Work instruction >> Your answer should be a single number: the count of lines in the records below containing the word "output".

*** Opening Data shown ***

-- ==== Sys2Proof/Laws/Rotor.lean ====
section
/-! SUPPORT. The rotor transform: what a byte changes in a slot, the rotation law, and that a Dec rotor undoes its Enc
counterpart. -/

namespace Sys2Proof.Machine

/-! ### What one byte changes -/

@[simp] theorem Slot.advance_valid (sl : Slot) : sl.advance.valid = sl.valid := by unfold advance; split <;> rfl
@[simp] theorem Slot.advance_dir (sl : Slot) : sl.advance.dir = sl.dir := by unfold advance; split <;> rfl
@[simp] theorem Slot.advance_perm (sl : Slot) : sl.advance.perm = sl.perm := by unfold advance; split <;> rfl
@[simp] theorem Slot.advance_period (sl : Slot) : sl.advance.period = sl.period := by unfold advance; split <;> rfl
@[simp] theorem Slot.advance_rotStep (sl : Slot) : sl.advance.rotStep = sl.rotStep := by unfold advance; split <;> rfl
@[simp] theorem Slot.advance_count (sl : Slot) : sl.advance.count = sl.count + 1 := by unfold advance; split <;> rfl

theorem Slot.advance_phase (sl : Slot) :
    sl.advance.phase = if sl.phase.toNat + 1 = sl.period.toNat then 0 else sl.phase + 1 := by
  unfold advance; split <;> rfl

theorem Slot.advance_offset (sl : Slot) :
    sl.advance.offset = if sl.phase.toNat + 1 = sl.period.toNat then sl.offset + sl.rotStep else sl.offset := by
  unfold advance; split <;> rfl

/-- The slot after `n` bytes: the bytes' values play no part (41_rotor_transform.md R184). -/
def Slot.advanceBy : Nat → Slot → Slot
  | 0, sl => sl
  | n + 1, sl => Slot.advanceBy n sl.advance

theorem Slot.advanceBy_succ (n : Nat) (sl : Slot) : sl.advanceBy (n + 1) = (sl.advanceBy n).advance := by
  induction n generalizing sl with
  | zero => rfl
  | succ n ih => exact ih sl.advance

theorem Slot.advanceBy_add (m n : Nat) (sl : Slot) : sl.advanceBy (m + n) = (sl.advanceBy m).advanceBy n := by
  induction n with
  | zero => rfl
  | succ n ih => rw [← Nat.add_assoc, advanceBy_succ, advanceBy_succ, ih]

@[simp] theorem Slot.advanceBy_valid (n : Nat) (sl : Slot) : (sl.advanceBy n).valid = sl.valid := by
  induction n with
  | zero => rfl
  | succ n ih => rw [advanceBy_succ, advance_valid, ih]
@[simp] theorem Slot.advanceBy_dir (n : Nat) (sl : Slot) : (sl.advanceBy n).dir = sl.dir := by
  induction n with
  | zero => rfl
  | succ n ih => rw [advanceBy_succ, advance_dir, ih]
@[simp] theorem Slot.advanceBy_perm (n : Nat) (sl : Slot) : (sl.advanceBy n).perm = sl.perm := by
  induction n with
  | zero => rfl
  | succ n ih => rw [advanceBy_succ, advance_perm, ih]
@[simp] theorem Slot.advanceBy_period (n : Nat) (sl : Slot) : (sl.advanceBy n).period = sl.period := by
  induction n with
  | zero => rfl
  | succ n ih => rw [advanceBy_succ, advance_period, ih]
@[simp] theorem Slot.advanceBy_rotStep (n : Nat) (sl : Slot) : (sl.advanceBy n).rotStep = sl.rotStep := by
  induction n with
  | zero => rfl
  | succ n ih => rw [advanceBy_succ, advance_rotStep, ih]

/-! ### Sequences -/

@[simp] theorem transform_nil (sl : Slot) : transform sl [] = ([], sl) := rfl

theorem transform_head (sl : Slot) (x : Byte) (xs : List Byte) :
    transform sl (x :: xs) = (sl.output x :: (transform sl.advance xs).1, (transform sl.advance xs).2) := rfl

/-- The slot after a sequence depends on its length alone. -/
theorem transform_slot (sl : Slot) (xs : List Byte) : (transform sl xs).2 = sl.advanceBy xs.length := by
  induction xs generalizing sl with
  | nil => rfl
  | cons x xs ih => exact ih sl.advance

@[simp] theorem length_transform (sl : Slot) (xs : List Byte) : (transform sl xs).1.length = xs.length := by
  induction xs generalizing sl with
  | nil => rfl
  | cons x xs ih => rw [transform_head, List.length_cons, List.length_cons, ih]

/-- Byte number `k` of the output: the slot's output after `k` bytes. -/
theorem transform_getElem? (sl : Slot) (xs : List Byte) (k : Nat) :
    (transform sl xs).1[k]? = xs[k]?.map (sl.advanceBy k).output := by
  induction xs generalizing sl k with
  | nil => simp
  | cons x xs ih =>
    cases k with
    | zero => rfl
    | succ k => rw [transform_head, List.getElem?_cons_succ, List.getElem?_cons_succ]; exact ih sl.advance k

/-- A sequence in two parts: the second part continues from the state the first left (41_rotor_transform.md R188). -/
theorem transform_append (sl : Slot) (xs ys : List Byte) :
    (transform sl (xs ++ ys)).1 = (transform sl xs).1 ++ (transform (transform sl xs).2 ys).1 := by
  induction xs generalizing sl with
  | nil => rfl
  | cons x xs ih => rw [List.cons_append, transform_head, transform_head, ih, List.cons_append]

/-! ### The rotation law (41_rotor_transform.md R184) -/

/-- One more byte keeps the law at one more count. -/
theorem Slot.advance_law {sl : Slot} {k : Nat} (hp : 1 ≤ sl.period.toNat)
    (h1 : sl.phase.toNat = k % sl.period.toNat)
    (h2 : sl.offset.toNat = (sl.rotStep.toNat * (k / sl.period.toNat)) % 256)
    (h3 : sl.count.toNat = k % 2 ^ 32) :
    sl.advance.phase.toNat = (k + 1) % sl.period.toNat ∧
      sl.advance.offset.toNat = (sl.rotStep.toNat * ((k + 1) / sl.period.toNat)) % 256 ∧
      sl.advance.count.toNat = (k + 1) % 2 ^ 32 := by
  have hdm := Nat.div_add_mod k sl.period.toNat
  have hlt := Nat.mod_lt k hp
  have hpl := sl.period.isLt
  refine ⟨?_, ?_, ?_⟩
  · rw [advance_phase]
    split
    · next h =>
      have : (k + 1) = sl.period.toNat * (k / sl.period.toNat + 1) := by
        rw [Nat.mul_add, Nat.mul_one]; omega
      rw [this, Nat.mul_mod_right]
      rfl
    · next h =>
      have hk : k + 1 = (k % sl.period.toNat + 1) + sl.period.toNat * (k / sl.period.toNat) := by omega
      have hone : (1 : BitVec 31).toNat = 1 := rfl
      rw [hk, Nat.add_mul_mod_self_left, Nat.mod_eq_of_lt (by omega), BitVec.toNat_add, h1, hone]
      omega
  · rw [advance_offset]
    split
    · next h =>
      have : (k + 1) = sl.period.toNat * (k / sl.period.toNat + 1) := by
        rw [Nat.mul_add, Nat.mul_one]; omega
      rw [this, Nat.mul_div_cancel_left _ (by omega), Nat.mul_add, Nat.mul_one, BitVec.toNat_add, h2]
      omega
    · next h =>
      have hk : k + 1 = (k % sl.period.toNat + 1) + sl.period.toNat * (k / sl.period.toNat) := by omega
      have hdiv : (k + 1) / sl.period.toNat = k / sl.period.toNat := by
        conv_lhs => rw [hk]
        rw [Nat.add_mul_div_left _ _ (by omega), Nat.div_eq_of_lt (by omega), Nat.zero_add]
      rw [h2, hdiv]
  · have hone : (1 : BitVec 32).toNat = 1 := rfl
    rw [advance_count, BitVec.toNat_add, h3, hone]
    omega

/-- The closed form from a fresh slot. -/
theorem Slot.advanceBy_law {sl : Slot} (hp : 1 ≤ sl.period.toNat) (h1 : sl.phase = 0) (h2 : sl.offset = 0)
    (h3 : sl.count = 0) (k : Nat) :
    (sl.advanceBy k).phase.toNat = k % sl.period.toNat ∧
      (sl.advanceBy k).offset.toNat = (sl.rotStep.toNat * (k / sl.period.toNat)) % 256 ∧
      (sl.advanceBy k).count.toNat = k % 2 ^ 32 := by
  induction k with
  | zero => simp [advanceBy, h1, h2, h3]
  | succ k ih =>
    have := Slot.advance_law (sl := sl.advanceBy k) (by simpa using hp) (by simpa using ih.1) (by simpa using ih.2.1)
      ih.2.2
    rw [advanceBy_succ]
    simpa using this

/-! ### Counterparts (41_rotor_transform.md R185) -/

/-- The two rotors stay in step. -/
theorem Counterpart.advance {e d : Slot} (h : Counterpart e d) : Counterpart e.advance d.advance := by
  obtain ⟨h1, h2, h3, h4, h5, h6, h7⟩ := h
  refine ⟨by simpa using h1, by simpa using h2, by simpa using h3, by simpa using h4, by simpa using h5, ?_, ?_⟩
  · rw [Slot.advance_offset, Slot.advance_offset, h4, h5, h6, h7]
  · rw [Slot.advance_phase, Slot.advance_phase, h4, h7]

theorem Counterpart.advanceBy {e d : Slot} (h : Counterpart e d) (n : Nat) :
    Counterpart (e.advanceBy n) (d.advanceBy n) := by
  induction n with
  | zero => exact h
  | succ n ih => rw [Slot.advanceBy_succ, Slot.advanceBy_succ]; exact ih.advance

/-- The Dec rotor undoes a byte. -/
theorem Counterpart.output {e d : Slot} (h : Counterpart e d) (x : Byte) : d.output (e.output x) = x := by
  obtain ⟨h1, h2, h3, -, -, h6, -⟩ := h
  rw [Slot.output, Slot.output, h1, h2, h6]
  dsimp only
  rw [(h3 (x + e.offset)).1, BitVec.add_sub_cancel]

/-- The Dec rotor undoes a sequence. -/
theorem Counterpart.transform {e d : Slot} (h : Counterpart e d) (xs : List Byte) :
    (transform d (transform e xs).1).1 = xs := by
  induction xs generalizing e d with
  | nil => rfl
  | cons x xs ih => rw [transform_head, transform_head, h.output, ih h.advance]

end Sys2Proof.Machine
end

*** Closing Data shown ***

Answer area >> 6